» **WHAT YOU HAVE TO DO**
The expected result is the material below, reproduced exactly from its first line through the line containing "refine ⟨fun strict".

[Opening RAW DATA section]

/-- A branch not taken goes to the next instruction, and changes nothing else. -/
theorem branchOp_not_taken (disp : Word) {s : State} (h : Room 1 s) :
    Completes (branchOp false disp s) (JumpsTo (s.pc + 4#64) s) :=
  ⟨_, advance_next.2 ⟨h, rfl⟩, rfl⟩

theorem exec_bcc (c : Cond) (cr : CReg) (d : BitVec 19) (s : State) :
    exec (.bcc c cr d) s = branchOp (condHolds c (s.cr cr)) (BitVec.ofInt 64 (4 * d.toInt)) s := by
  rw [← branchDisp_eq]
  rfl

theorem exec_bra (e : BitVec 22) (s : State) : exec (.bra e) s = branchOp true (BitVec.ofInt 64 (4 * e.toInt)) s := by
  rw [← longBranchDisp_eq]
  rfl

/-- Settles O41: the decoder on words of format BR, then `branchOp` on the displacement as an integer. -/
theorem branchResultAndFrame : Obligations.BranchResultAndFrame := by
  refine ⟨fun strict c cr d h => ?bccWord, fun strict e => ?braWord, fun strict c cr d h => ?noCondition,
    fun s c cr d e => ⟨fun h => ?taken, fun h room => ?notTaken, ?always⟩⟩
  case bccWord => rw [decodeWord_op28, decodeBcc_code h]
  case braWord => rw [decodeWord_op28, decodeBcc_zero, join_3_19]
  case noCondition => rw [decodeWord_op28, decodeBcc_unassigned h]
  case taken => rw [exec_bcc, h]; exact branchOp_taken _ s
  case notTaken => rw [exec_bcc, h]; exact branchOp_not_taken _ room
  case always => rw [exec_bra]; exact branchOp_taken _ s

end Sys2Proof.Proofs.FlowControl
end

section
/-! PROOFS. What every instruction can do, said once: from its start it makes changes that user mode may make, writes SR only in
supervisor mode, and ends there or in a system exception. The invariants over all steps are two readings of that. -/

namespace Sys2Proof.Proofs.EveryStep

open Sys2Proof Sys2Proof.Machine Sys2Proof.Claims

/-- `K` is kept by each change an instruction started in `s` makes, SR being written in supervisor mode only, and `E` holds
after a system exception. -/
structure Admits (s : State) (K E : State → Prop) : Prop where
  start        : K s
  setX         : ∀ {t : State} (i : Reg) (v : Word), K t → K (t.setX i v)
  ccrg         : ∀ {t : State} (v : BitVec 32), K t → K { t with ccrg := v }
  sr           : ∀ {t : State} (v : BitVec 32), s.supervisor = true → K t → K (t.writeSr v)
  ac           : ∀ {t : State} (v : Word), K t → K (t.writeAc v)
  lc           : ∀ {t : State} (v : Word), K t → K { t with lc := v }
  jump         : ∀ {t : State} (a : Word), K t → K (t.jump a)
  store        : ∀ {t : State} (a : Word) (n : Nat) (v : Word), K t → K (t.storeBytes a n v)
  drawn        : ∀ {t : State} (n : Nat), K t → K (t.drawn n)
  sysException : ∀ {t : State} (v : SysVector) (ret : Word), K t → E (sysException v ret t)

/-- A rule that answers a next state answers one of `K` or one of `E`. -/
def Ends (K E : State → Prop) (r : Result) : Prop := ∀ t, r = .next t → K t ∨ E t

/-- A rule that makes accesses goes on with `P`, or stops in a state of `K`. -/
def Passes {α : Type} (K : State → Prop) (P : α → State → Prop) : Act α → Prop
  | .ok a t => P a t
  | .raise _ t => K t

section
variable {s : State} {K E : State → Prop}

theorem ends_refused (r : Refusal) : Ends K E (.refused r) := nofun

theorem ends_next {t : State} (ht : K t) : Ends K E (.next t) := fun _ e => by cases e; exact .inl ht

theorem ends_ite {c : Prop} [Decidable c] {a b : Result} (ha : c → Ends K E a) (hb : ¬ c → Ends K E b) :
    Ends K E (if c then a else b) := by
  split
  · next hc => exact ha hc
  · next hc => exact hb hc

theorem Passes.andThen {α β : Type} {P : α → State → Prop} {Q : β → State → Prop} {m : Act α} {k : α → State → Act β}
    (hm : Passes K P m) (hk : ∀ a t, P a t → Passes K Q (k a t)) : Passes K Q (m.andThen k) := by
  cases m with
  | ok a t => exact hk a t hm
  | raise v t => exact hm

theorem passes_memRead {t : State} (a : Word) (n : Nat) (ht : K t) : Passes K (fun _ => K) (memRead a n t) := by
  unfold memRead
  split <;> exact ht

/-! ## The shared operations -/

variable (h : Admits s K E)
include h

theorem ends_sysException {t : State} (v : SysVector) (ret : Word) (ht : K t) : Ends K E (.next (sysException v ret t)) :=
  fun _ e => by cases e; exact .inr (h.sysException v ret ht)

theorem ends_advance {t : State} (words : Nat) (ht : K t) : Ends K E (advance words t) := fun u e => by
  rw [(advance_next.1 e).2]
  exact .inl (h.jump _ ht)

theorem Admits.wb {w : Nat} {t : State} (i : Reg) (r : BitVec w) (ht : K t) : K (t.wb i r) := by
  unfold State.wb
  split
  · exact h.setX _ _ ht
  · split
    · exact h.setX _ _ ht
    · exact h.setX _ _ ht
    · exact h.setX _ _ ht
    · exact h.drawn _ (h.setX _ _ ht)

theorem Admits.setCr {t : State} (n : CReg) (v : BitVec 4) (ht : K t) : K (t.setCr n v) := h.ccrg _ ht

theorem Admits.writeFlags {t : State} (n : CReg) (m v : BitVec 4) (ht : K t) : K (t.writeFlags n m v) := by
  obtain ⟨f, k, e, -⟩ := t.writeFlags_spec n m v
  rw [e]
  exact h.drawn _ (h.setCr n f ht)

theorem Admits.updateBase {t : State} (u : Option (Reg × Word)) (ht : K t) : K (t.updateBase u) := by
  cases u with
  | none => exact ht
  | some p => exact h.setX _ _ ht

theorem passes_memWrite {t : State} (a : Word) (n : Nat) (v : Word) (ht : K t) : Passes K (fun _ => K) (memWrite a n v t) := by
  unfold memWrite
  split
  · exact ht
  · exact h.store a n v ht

[Closing RAW DATA section]

» **EXERCISE RESULT**
/-- A branch not taken goes to the next instruction, and changes nothing else. -/
theorem branchOp_not_taken (disp : Word) {s : State} (h : Room 1 s) :
    Completes (branchOp false disp s) (JumpsTo (s.pc + 4#64) s) :=
  ⟨_, advance_next.2 ⟨h, rfl⟩, rfl⟩

theorem exec_bcc (c : Cond) (cr : CReg) (d : BitVec 19) (s : State) :
    exec (.bcc c cr d) s = branchOp (condHolds c (s.cr cr)) (BitVec.ofInt 64 (4 * d.toInt)) s := by
  rw [← branchDisp_eq]
  rfl

theorem exec_bra (e : BitVec 22) (s : State) : exec (.bra e) s = branchOp true (BitVec.ofInt 64 (4 * e.toInt)) s := by
  rw [← longBranchDisp_eq]
  rfl

/-- Settles O41: the decoder on words of format BR, then `branchOp` on the displacement as an integer. -/
theorem branchResultAndFrame : Obligations.BranchResultAndFrame := by
  refine ⟨fun strict c cr d h => ?bccWord, fun strict e => ?braWord, fun strict c cr d h => ?noCondition,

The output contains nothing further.